/-- Major 0x25 (R277). -/
def decodePred (w : Nat) : Option Instr :=
  match w / 8388608 % 32 with
  | 0 => if w / 256 % 32 < 8 ∧ w / 8192 % 32 < 8 ∧ w / 262144 % 32 < 8 ∧ w / 268435456 = 0 then some (.pand (.ofNat 3 (w / 256)) (.ofNat 3 (w / 8192)) (.ofNat 3 (w / 262144))) else none
  | 1 => if w / 256 % 32 < 8 ∧ w / 8192 % 32 < 8 ∧ w / 262144 % 32 < 8 ∧ w / 268435456 = 0 then some (.por (.ofNat 3 (w / 256)) (.ofNat 3 (w / 8192)) (.ofNat 3 (w / 262144))) else none
  | 2 => if w / 256 % 32 < 8 ∧ w / 8192 % 32 < 8 ∧ w / 262144 % 32 < 8 ∧ w / 268435456 = 0 then some (.pxor (.ofNat 3 (w / 256)) (.ofNat 3 (w / 8192)) (.ofNat 3 (w / 262144))) else none
  | 3 => if w / 256 % 32 < 8 ∧ w / 8192 % 32 < 8 ∧ w / 262144 % 32 = 0 ∧ w / 268435456 = 0 then some (.pnot (.ofNat 3 (w / 256)) (.ofNat 3 (w / 8192))) else none
  | 4 => if w / 256 % 32 < 8 ∧ w / 262144 % 32 = 0 ∧ w / 268435456 = 0 then some (.pset (.ofNat 3 (w / 256)) (.ofNat 5 (w / 8192))) else none
  | 5 => if w / 256 % 32 < 8 ∧ w / 8192 % 32 < 8 ∧ w / 262144 % 32 = 0 ∧ w / 268435456 = 0 then some (.pmov (.ofNat 3 (w / 256)) (.ofNat 3 (w / 8192))) else none
  | 6 => if w / 8192 % 32 < 8 ∧ w / 262144 % 32 = 0 ∧ w / 268435456 = 0 then some (.pget (.ofNat 5 (w / 256)) (.ofNat 3 (w / 8192))) else none
  | 7 => if w / 8192 % 32 < 8 ∧ w / 262144 % 32 = 0 ∧ w / 268435456 = 0 then some (.pcnt (.ofNat 5 (w / 256)) (.ofNat 3 (w / 8192))) else none
  | 8 => if w / 8192 % 32 < 8 ∧ w / 262144 % 32 = 0 ∧ w / 268435456 = 0 then some (.pfirst (.ofNat 5 (w / 256)) (.ofNat 3 (w / 8192))) else none
  | _ => none

/-- Major 0x28 (R277). -/
def decodeMatrix (w : Nat) : Option Instr :=
  match w / 8388608 % 32 with
  | 0 => if w / 8192 % 32 = 0 ∧ w / 262144 % 32 < 8 ∧ w / 536870912 = 0 ∧ 1 ≤ w / 262144 % 8 ∧ w / 262144 % 8 ≤ 4 then some (.mlease (w / 268435456 % 2 == 1) (.ofNat 5 (w / 256)) (.ofNat 3 (w / 262144))) else none
  | 1 => if w / 256 % 32 = 0 ∧ w / 8192 % 32 = 0 ∧ w / 262144 % 32 = 0 ∧ w / 268435456 = 0 then some (.mrelease) else none
  | 2 => if w / 256 % 32 = 0 ∧ w / 262144 % 32 = 0 ∧ w / 268435456 = 0 then some (.mldb (.ofNat 5 (w / 8192))) else none
  | 3 => if w / 256 % 32 = 0 ∧ w / 262144 % 32 = 0 ∧ w / 268435456 = 0 then some (.mbmeta (.ofNat 5 (w / 8192))) else none
  | 4 => if w / 256 % 32 < 4 ∧ w / 262144 % 32 = 0 then some (.mma (.ofNat 4 (w / 268435456)) (.ofNat 2 (w / 256)) (.ofNat 5 (w / 8192))) else none
  | 5 => if w / 256 % 32 < 4 ∧ w / 262144 % 32 = 0 ∧ w / 268435456 = 0 then some (.mmacode (.ofNat 2 (w / 256)) (.ofNat 5 (w / 8192))) else none
  | 6 => if w / 256 % 32 < 4 ∧ w / 8192 % 32 = 0 ∧ w / 262144 % 32 = 0 ∧ w / 268435456 = 0 then some (.mzero (.ofNat 2 (w / 256))) else none
  | 7 => if w / 256 % 32 < 4 ∧ w / 262144 % 32 = 0 ∧ w / 268435456 = 0 then some (.mdrain (.ofNat 2 (w / 256)) (.ofNat 5 (w / 8192))) else none
  | 8 => if w / 8192 % 32 = 0 ∧ w / 262144 % 32 = 0 ∧ w / 268435456 = 0 then some (.mstat (.ofNat 5 (w / 256))) else none
  | _ => none

/-- Major 0x29 (R277). -/
def decodeLexicon (w : Nat) : Option Instr :=
  match w / 8388608 % 32 with
  | 0 => if w / 268435456 = 0 then some (.lxcfg (.ofNat 5 (w / 256)) (.ofNat 5 (w / 8192)) (.ofNat 5 (w / 262144))) else none
  | 1 => if w / 268435456 = 0 then some (.lxput (.ofNat 5 (w / 256)) (.ofNat 5 (w / 8192)) (.ofNat 5 (w / 262144))) else none
  | 2 => if w / 268435456 = 0 then some (.lxget (.ofNat 5 (w / 256)) (.ofNat 5 (w / 8192)) (.ofNat 5 (w / 262144))) else none
  | 3 => if w / 262144 % 32 = 0 ∧ w / 268435456 = 0 then some (.lxver (.ofNat 5 (w / 256)) (.ofNat 5 (w / 8192))) else none
  | 4 => if w / 268435456 = 0 then some (.lxenc (.ofNat 5 (w / 256)) (.ofNat 5 (w / 8192)) (.ofNat 5 (w / 262144))) else none
  | 5 => if w / 2147483648 = 0 then (decodeScope w).bind fun sc => some (.lxsend sc (.ofNat 5 (w / 256)) (.ofNat 5 (w / 8192)) (.ofNat 5 (w / 262144))) else none
  | 6 => if w / 268435456 = 0 then some (.lxdec (.ofNat 5 (w / 256)) (.ofNat 5 (w / 8192)) (.ofNat 5 (w / 262144))) else none
  | 7 => if w / 262144 % 32 = 0 ∧ w / 536870912 = 0 then some (.lxmiss (w / 268435456 % 2 == 1) (.ofNat 5 (w / 256)) (.ofNat 5 (w / 8192))) else none
  | 8 => if w / 256 % 32 = 0 ∧ w / 262144 % 32 = 0 ∧ w / 268435456 = 0 then some (.lxretry (.ofNat 5 (w / 8192))) else none
  | 9 => if w / 268435456 = 0 then some (.glset (.ofNat 5 (w / 256)) (.ofNat 5 (w / 8192)) (.ofNat 5 (w / 262144))) else none
  | 10 => if w / 256 % 32 = 0 ∧ w / 268435456 = 0 then some (.glinv (.ofNat 5 (w / 8192)) (.ofNat 5 (w / 262144))) else none
  | 11 => if w / 262144 % 32 = 0 ∧ w / 268435456 = 0 then some (.glstat (.ofNat 5 (w / 256)) (.ofNat 5 (w / 8192))) else none
  | _ => none

/-- Major 0x2A (R277). -/
def decodeParser (w : Nat) : Option Instr :=
  match w / 8388608 % 32 with
  | 0 => if w / 256 % 32 < 4 ∧ w / 8192 % 32 = 0 ∧ w / 262144 % 32 = 0 ∧ w / 268435456 = 0 then some (.ecdecl (.ofNat 2 (w / 256))) else none
  | 1 => if w / 256 % 32 < 4 ∧ w / 8192 % 32 = 0 ∧ w / 262144 % 32 = 0 ∧ w / 268435456 = 0 then some (.ecsweep (.ofNat 2 (w / 256))) else none
  | 2 => if w / 256 % 32 < 4 ∧ w / 268435456 = 0 then some (.ecwake (.ofNat 2 (w / 256)) (.ofNat 5 (w / 8192)) (.ofNat 5 (w / 262144))) else none
  | 3 => if w / 8192 % 32 = 0 ∧ w / 262144 % 32 < 4 ∧ w / 268435456 = 0 then some (.ecstat (.ofNat 5 (w / 256)) (.ofNat 2 (w / 262144))) else none
  | 4 => if w / 256 % 32 < 4 ∧ w / 8192 % 32 = 0 ∧ w / 262144 % 32 = 0 ∧ w / 268435456 = 0 then some (.ecstop (.ofNat 2 (w / 256))) else none
  | 5 => if w / 262144 % 32 < 4 ∧ w / 268435456 = 0 then some (.ecread (.ofNat 5 (w / 256)) (.ofNat 5 (w / 8192)) (.ofNat 2 (w / 262144))) else none
  | _ => none

/-- Major 0x2C (R277). -/
def decodeSignature (w : Nat) : Option Instr :=
  match w / 8388608 % 32 with
  | 0 => if w / 262144 % 32 = 0 ∧ w / 268435456 = 0 then some (.sgcfg (.ofNat 5 (w / 256)) (.ofNat 5 (w / 8192))) else none
  | 1 => if w / 256 % 32 < 4 ∧ w / 262144 % 32 = 0 ∧ w / 268435456 = 0 then some (.sgzero (.ofNat 2 (w / 256)) (.ofNat 5 (w / 8192))) else none
  | 2 => if w / 256 % 32 < 4 ∧ w / 262144 % 32 = 0 ∧ w / 268435456 = 0 then some (.sgstep (.ofNat 2 (w / 256)) (.ofNat 5 (w / 8192))) else none
  | 3 => if w / 256 % 32 < 4 ∧ w / 8192 % 32 < 4 ∧ w / 262144 % 32 < 4 ∧ w / 268435456 = 0 then some (.sgjoin (.ofNat 2 (w / 256)) (.ofNat 2 (w / 8192)) (.ofNat 2 (w / 262144))) else none
  | 4 => if w / 256 % 32 < 4 ∧ w / 8192 % 32 < 4 ∧ w / 262144 % 32 = 0 ∧ w / 268435456 = 0 then some (.sglog (.ofNat 2 (w / 256)) (.ofNat 2 (w / 8192))) else none
  | 5 => if w / 256 % 32 < 4 ∧ w / 262144 % 32 = 0 ∧ w / 268435456 = 0 then some (.sgld (.ofNat 2 (w / 256)) (.ofNat 5 (w / 8192))) else none
  | 6 => if w / 256 % 32 < 4 ∧ w / 262144 % 32 = 0 ∧ w / 268435456 = 0 then some (.sgst (.ofNat 2 (w / 256)) (.ofNat 5 (w / 8192))) else none
  | 7 => if w / 256 % 32 < 4 ∧ w / 268435456 = 0 then some (.sgtag (.ofNat 2 (w / 256)) (.ofNat 5 (w / 8192)) (.ofNat 5 (w / 262144))) else none
  | _ => none

/-- A 32-bit word with [1:0] = 11, by its major opcode [7:2] (R272, R277). Majors that R277 reserves, and major 0x2B, whose
words run only in the parser (R280), give none. -/
def decode32 (w : Nat) : Option Instr :=
  match w / 4 % 64 with
  | 0 => decodeAlu w
  | 1 => some (.addi (.ofNat 5 (w / 256)) (.ofNat 5 (w / 8192)) (.ofNat 14 (w / 262144)))
  | 2 => some (.andi (.ofNat 5 (w / 256)) (.ofNat 5 (w / 8192)) (.ofNat 14 (w / 262144)))
  | 3 => some (.ori (.ofNat 5 (w / 256)) (.ofNat 5 (w / 8192)) (.ofNat 14 (w / 262144)))
  | 4 => some (.xori (.ofNat 5 (w / 256)) (.ofNat 5 (w / 8192)) (.ofNat 14 (w / 262144)))
  | 6 => some (.slti (.ofNat 5 (w / 256)) (.ofNat 5 (w / 8192)) (.ofNat 14 (w / 262144)))
  | 5 => decodeShiftImm w
  | 7 => some (.lui (.ofNat 5 (w / 256)) (.ofNat 19 (w / 8192)))
  | 8 => some (.auipc (.ofNat 5 (w / 256)) (.ofNat 19 (w / 8192)))
  | 9 => decodeOx w
  | 10 => decodeLoad w
  | 11 => decodeStore w
  | 12 => decodeOrder w
  | 13 => decodeAtomic w
  | 14 => some (.beq (.ofNat 5 (w / 256)) (.ofNat 5 (w / 8192)) (.ofNat 14 (w / 262144)))
  | 15 => some (.bne (.ofNat 5 (w / 256)) (.ofNat 5 (w / 8192)) (.ofNat 14 (w / 262144)))
  | 16 => some (.blt (.ofNat 5 (w / 256)) (.ofNat 5 (w / 8192)) (.ofNat 14 (w / 262144)))
  | 17 => some (.bge (.ofNat 5 (w / 256)) (.ofNat 5 (w / 8192)) (.ofNat 14 (w / 262144)))
  | 18 => some (.bltu (.ofNat 5 (w / 256)) (.ofNat 5 (w / 8192)) (.ofNat 14 (w / 262144)))
  | 19 => some (.bgeu (.ofNat 5 (w / 256)) (.ofNat 5 (w / 8192)) (.ofNat 14 (w / 262144)))
  | 20 => some (.jal (.ofNat 5 (w / 256)) (.ofNat 19 (w / 8192)))
  | 21 => some (.jalr (.ofNat 5 (w / 256)) (.ofNat 5 (w / 8192)) (.ofNat 14 (w / 262144)))
  | 22 => if w / 8192 % 32 = 0 ∧ w / 134217728 = 0 then some (.crd (.ofNat 5 (w / 256)) (.ofNat 9 (w / 262144))) else none
  | 23 => if w / 8192 % 32 = 0 ∧ w / 134217728 = 0 then some (.cwr (.ofNat 5 (w / 256)) (.ofNat 9 (w / 262144))) else none
  | 24 => decodeSystem w
  | 26 => decodeQueue w
  | 27 => decodeMessage w
  | 28 => decodeEvent w
  | 29 => decodeCopy w
  | 30 => decodeFibre w
  | 32 => decodeVInt w
  | 33 => decodeVFloat w
  | 34 => decodeVMove w
  | 35 => decodeVMem w
  | 36 => decodeVConv w
  | 37 => decodePred w
  | 40 => decodeMatrix w
  | 41 => decodeLexicon w
  | 42 => decodeParser w
  | 44 => decodeSignature w
  | _ => none

/-- A halfword of bank 0 (R278). -/
noncomputable def decodeBank0 (h : Nat) : Option Instr :=
  match h / 4 % 16 with
  | 1 => if h / 64 % 32 ≠ 0 then some (.cMov (.ofNat 5 (h / 64)) (.ofNat 5 (h / 2048))) else none
  | 2 => if h / 64 % 32 ≠ 0 then some (.cAdd (.ofNat 5 (h / 64)) (.ofNat 5 (h / 2048))) else none
  | 3 => if h / 64 % 32 ≠ 0 then some (.cSub (.ofNat 5 (h / 64)) (.ofNat 5 (h / 2048))) else none
  | 4 => if h / 64 % 32 ≠ 0 then some (.cAnd (.ofNat 5 (h / 64)) (.ofNat 5 (h / 2048))) else none
  | 5 => if h / 64 % 32 ≠ 0 then some (.cOr (.ofNat 5 (h / 64)) (.ofNat 5 (h / 2048))) else none
  | 6 => if h / 64 % 32 ≠ 0 then some (.cXor (.ofNat 5 (h / 64)) (.ofNat 5 (h / 2048))) else none
  | 7 => if h / 64 % 32 ≠ 0 then some (.cAddi (.ofNat 5 (h / 64)) (.ofNat 5 (h / 2048))) else none
  | 8 => if h / 64 % 32 ≠ 0 then some (.cLi (.ofNat 5 (h / 64)) (.ofNat 5 (h / 2048))) else none
  | 9 => if h / 64 % 32 ≠ 0 then some (.cShli (.ofNat 5 (h / 64)) (.ofNat 5 (h / 2048))) else none
  | 10 => if h / 64 % 32 ≠ 0 then some (.cShri (.ofNat 5 (h / 64)) (.ofNat 5 (h / 2048))) else none
  | 11 => if h / 64 % 32 ≠ 0 then some (.cSari (.ofNat 5 (h / 64)) (.ofNat 5 (h / 2048))) else none
  | 12 => if h / 64 % 32 = 0 ∧ h / 2048 % 32 = 0 then some (.cNop) else none
  | 13 => if h / 64 % 32 = 0 ∧ h / 2048 % 32 = 0 then some (.cEndh) else none
  | 14 => if h / 2048 % 32 < 4 ∧ h / 64 % 32 ≠ 0 ∧ (h / 2048 % 4 = 0 ∨ h / 2048 % 4 = 3) then some (.cQpop (.ofNat 5 (h / 64)) (.ofNat 2 (h / 2048))) else none
  | 15 => if h / 64 % 32 < 4 ∧ (h / 64 % 4 = 1 ∨ h / 64 % 4 = 2) then some (.cQpush (.ofNat 2 (h / 64)) (.ofNat 5 (h / 2048))) else none
  | _ => none

/-- A halfword of bank 1 (R278). -/
noncomputable def decodeBank1 (h : Nat) : Option Instr :=
  match h / 4 % 16 with
  | 0 => if h / 64 % 32 ≠ 0 then some (.cLdd (.ofNat 5 (h / 64)) (.ofNat 5 (h / 2048))) else none
  | 1 => some (.cStd (.ofNat 5 (h / 64)) (.ofNat 5 (h / 2048)))
  | 2 => if h / 64 % 32 ≠ 0 then some (.cLdw (.ofNat 5 (h / 64)) (.ofNat 5 (h / 2048))) else none
  | 3 => some (.cStw (.ofNat 5 (h / 64)) (.ofNat 5 (h / 2048)))
  | 4 => if h / 64 % 32 ≠ 0 then some (.cLddr (.ofNat 5 (h / 64)) (.ofNat 5 (h / 2048))) else none
  | 5 => some (.cStdr (.ofNat 5 (h / 64)) (.ofNat 5 (h / 2048)))
  | 6 => some (.cBeqz (.ofNat 5 (h / 64)) (.ofNat 5 (h / 2048)))
  | 7 => some (.cBnez (.ofNat 5 (h / 64)) (.ofNat 5 (h / 2048)))
  | 8 => some (.cJ (.ofNat 10 (h / 64 % 32 * 32 + h / 2048 % 32)))
  | 9 => if h / 2048 % 32 = 0 ∧ h / 64 % 32 ≠ 0 then some (.cJr (.ofNat 5 (h / 64))) else none
  | 10 => if h / 2048 % 32 = 0 ∧ h / 64 % 32 ≠ 0 then some (.cJalr (.ofNat 5 (h / 64))) else none
  | 11 => some (.cVmov (.ofNat 5 (h / 64)) (.ofNat 5 (h / 2048)))
  | _ => none

/-- Why bytes are no instruction. -/
inductive DecodeError where
  /-- a word with [1:0] = 01, of the reserved 32-bit space (R270). -/
  | reservedSpace (word : Nat)
  /-- an element word outside a parser (R280 step 2). -/
  | elementWord (word : Nat)
  /-- a 32-bit word that no format defines (R280 step 1). -/
  | undefinedWord (word : Nat)
  /-- a reserved value of a 16-bit form (R278). -/
  | reservedHalfword (half : Nat)
  /-- fewer bytes than the instruction needs. -/
  | truncated
  deriving DecidableEq, Repr

/-- The bits a rejected encoding puts in CR.TVAL, zero-extended (R280). -/
def DecodeError.word : DecodeError → Nat
  | .reservedSpace w => w
  | .elementWord w => w
  | .undefinedWord w => w
  | .reservedHalfword h => h
  | .truncated => 0

/-- Whether a first halfword begins a 32-bit word (R270). -/
def isLong (half : Nat) : Bool := half % 2 == 1

/-- Decode a first halfword and, for a 32-bit word, its second (R270). -/
noncomputable def decodeHalves (lo hi : Nat) : Except DecodeError (Instr × Nat) :=
  if isLong lo then
    let w := lo + 65536 * hi
    if w % 4 = 1 then .error (.reservedSpace w)
    else if w / 4 % 64 = 0x2B then .error (.elementWord w)
    else match decode32 w with
      | some i => .ok (i, 4)
      | none => .error (.undefinedWord w)
  else
    match (if lo % 4 = 0 then decodeBank0 lo else decodeBank1 lo) with
    | some i => .ok (i, 2)
    | none => .error (.reservedHalfword lo)

/-- Decode the instruction at the head of a list of bytes: the instruction and its length, or the named error. -/
noncomputable def decodeBytes (bs : List Byte) : Except DecodeError (Instr × Nat) :=
  match bs with
  | b0 :: b1 :: rest =>
    let lo := leNat [b0, b1]
    if isLong lo then
      match rest with
      | b2 :: b3 :: _ => decodeHalves lo (leNat [b2, b3])
      | _ => .error .truncated
    else decodeHalves lo 0
  | _ => .error .truncated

──────────────────────────────

◆ Task statement
Filter the listing for the word "noncomputable" and copy every line that holds it.

◆ Task response
noncomputable def decodeBank0 (h : Nat) : Option Instr :=
noncomputable def decodeBank1 (h : Nat) : Option Instr :=
noncomputable def decodeHalves (lo hi : Nat) : Except DecodeError (Instr × Nat) :=
noncomputable def decodeBytes (bs : List Byte) : Except DecodeError (Instr × Nat) :=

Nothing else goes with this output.